■ Instructions to follow: Only some lines are wanted. Transcribe, exactly, the lines below from the line with "def FRound.ofCode (c" up to and including the line with "def FenceKind.code : FenceKind".

━━━━━━━━━━

-- ==== Sys2Proof/Decode.lean ====
section
/-! DEFINITION. The decoder: total on any bytes, rejecting by name (R63 to R79), and after it the encoder, written from
the same encoding tables. -/
namespace Sys2Proof

/-- Why a word is not an instruction (R79). -/
inductive Reject where
  /-- a major opcode that R71 leaves without codes, or a prefix before a word R69 does not permit -/
  | reservedMajor
  /-- a function code beyond the lists of R71 to R77 -/
  | reservedCode
  /-- a reserved subfield value (R67, R72 to R78) -/
  | reservedField
  /-- a nonzero field that the instruction does not use (R65) -/
  | unusedField
  /-- a register, predicate, tile, stream or subfunction number out of range (R45, R65) -/
  | badOperand
  /-- a word after `lpx` whose major may not be prefixed (R69, R70) -/
  | misplacedPrefix
  /-- fewer bytes than the instruction needs -/
  | truncated
  deriving DecidableEq, Repr

/-- Continue when `c` holds, and reject as `r` otherwise. -/
def Reject.unless {α : Type} (c : Prop) [Decidable c] (r : Reject) (k : Except Reject α) : Except Reject α :=
  if c then k else .error r

/-- Continue with the meaning of a coded subfield, and reject a reserved code. -/
def Reject.field {α β : Type} (x : Option α) (k : α → Except Reject β) : Except Reject β :=
  match x with
  | some a => k a
  | none => .error .reservedField

def Prec.code : Prec → BitVec 1 | .single => 0 | .double => 1
def Prec.ofCode (c : BitVec 1) : Prec := if c = 0 then .single else .double

def AtomSize.code : AtomSize → BitVec 1 | .w => 0 | .d => 1
def AtomSize.ofCode (c : BitVec 1) : AtomSize := if c = 0 then .w else .d

def boolCode (b : Bool) : BitVec 1 := if b then 1 else 0

def Scope.code : Scope → BitVec 2 | .core => 0 | .die => 1 | .device => 2 | .system => 3
def Scope.ofCode (c : BitVec 2) : Scope :=
  if c = 0 then .core else if c = 1 then .die else if c = 2 then .device else .system
def Scope.code5 (s : Scope) : BitVec 5 := s.code.zeroExtend 5
def Scope.ofCode5 (c : BitVec 5) : Option Scope := if c.toNat < 4 then some (Scope.ofCode (c.extractLsb' 0 2)) else none

def ElemWidth.code : ElemWidth → BitVec 2 | .e8 => 0 | .e16 => 1 | .e32 => 2 | .e64 => 3
def ElemWidth.ofCode (c : BitVec 2) : ElemWidth :=
  if c = 0 then .e8 else if c = 1 then .e16 else if c = 2 then .e32 else .e64

def FRound.code : FRound → BitVec 3 | .rne => 0 | .rtz => 1 | .rdn => 2 | .rup => 3 | .rna => 4 | .dyn => 7
def FRound.ofCode (c : BitVec 3) : Option FRound :=
  match c.toNat with
  | 0 => some .rne | 1 => some .rtz | 2 => some .rdn | 3 => some .rup | 4 => some .rna | 7 => some .dyn | _ => none

def SgnKind.code : SgnKind → BitVec 2 | .copy => 0 | .neg => 1 | .xor => 2
def SgnKind.ofCode (c : BitVec 2) : Option SgnKind :=
  match c.toNat with | 0 => some .copy | 1 => some .neg | 2 => some .xor | _ => none

def FenceKind.code : FenceKind → BitVec 5 | .full => 0 | .acq => 1 | .rel => 2 | .ss => 3
def FenceKind.ofCode (c : BitVec 5) : Option FenceKind :=
  match c.toNat with | 0 => some .full | 1 => some .acq | 2 => some .rel | 3 => some .ss | _ => none

def MxFmt.code : MxFmt → BitVec 5 | .e4m3 => 0 | .e5m2 => 1 | .e3m2 => 2 | .e2m3 => 3 | .e2m1 => 4 | .mxint8 => 5
def MxFmt.ofCode (c : BitVec 5) : Option MxFmt :=
  match c.toNat with
  | 0 => some .e4m3 | 1 => some .e5m2 | 2 => some .e3m2 | 3 => some .e2m3 | 4 => some .e2m1 | 5 => some .mxint8 | _ => none

def CmpCond.code : CmpCond → BitVec 3 | .eq => 0 | .ne => 1 | .lt => 2 | .le => 3 | .gt => 4 | .ge => 5 | .unord => 6
def CmpCond.ofCode (c : BitVec 3) : Option CmpCond :=
  match c.toNat with
  | 0 => some .eq | 1 => some .ne | 2 => some .lt | 3 => some .le | 4 => some .gt | 5 => some .ge | 6 => some .unord | _ => none

def WaitCond.code : WaitCond → BitVec 3 | .eq => 0 | .ne => 1 | .lt => 2 | .ge => 3 | .ltu => 4 | .geu => 5
def WaitCond.ofCode (c : BitVec 3) : Option WaitCond :=
  match c.toNat with
  | 0 => some .eq | 1 => some .ne | 2 => some .lt | 3 => some .ge | 4 => some .ltu | 5 => some .geu | _ => none

def VAmoOp.code : VAmoOp → BitVec 3 | .swap => 0 | .add => 1 | .and => 2 | .or => 3 | .xor => 4 | .min => 5 | .max => 6
def VAmoOp.ofCode (c : BitVec 3) : Option VAmoOp :=
  match c.toNat with
  | 0 => some .swap | 1 => some .add | 2 => some .and | 3 => some .or | 4 => some .xor | 5 => some .min | 6 => some .max
  | _ => none

def ChOp.code : ChOp → BitVec 5 | .add => 0 | .min => 1 | .max => 2 | .fadd => 3
def ChOp.ofCode (c : BitVec 5) : Option ChOp :=
  match c.toNat with | 0 => some .add | 1 => some .min | 2 => some .max | 3 => some .fadd | _ => none

def ImmOp.major : ImmOp → BitVec 6 | .addi => 2 | .andi => 3 | .ori => 4 | .xori => 5 | .slti => 6 | .sltiu => 7
def LoadOp.code : LoadOp → BitVec 3 | .ldb => 0 | .ldbu => 1 | .ldh => 2 | .ldhu => 3 | .ldw => 4 | .ldwu => 5 | .ldd => 6
def LoadOp.ofCode (c : BitVec 3) : Option LoadOp :=
  match c.toNat with
  | 0 => some .ldb | 1 => some .ldbu | 2 => some .ldh | 3 => some .ldhu | 4 => some .ldw | 5 => some .ldwu | 6 => some .ldd
  | _ => none
def StoreOp.code : StoreOp → BitVec 3 | .stb => 0 | .sth => 1 | .stw => 2 | .std => 3
def StoreOp.ofCode (c : BitVec 3) : Option StoreOp :=
  match c.toNat with | 0 => some .stb | 1 => some .sth | 2 => some .stw | 3 => some .std | _ => none
def BranchOp.major : BranchOp → BitVec 6
  | .beq => 0x0F | .bne => 0x10 | .blt => 0x11 | .bge => 0x12 | .bltu => 0x13 | .bgeu => 0x14

noncomputable section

━━━━━━━━━━

■ Answer:
def FRound.ofCode (c : BitVec 3) : Option FRound :=
  match c.toNat with
  | 0 => some .rne | 1 => some .rtz | 2 => some .rdn | 3 => some .rup | 4 => some .rna | 7 => some .dyn | _ => none

def SgnKind.code : SgnKind → BitVec 2 | .copy => 0 | .neg => 1 | .xor => 2
def SgnKind.ofCode (c : BitVec 2) : Option SgnKind :=
  match c.toNat with | 0 => some .copy | 1 => some .neg | 2 => some .xor | _ => none

def FenceKind.code : FenceKind → BitVec 5 | .full => 0 | .acq => 1 | .rel => 2 | .ss => 3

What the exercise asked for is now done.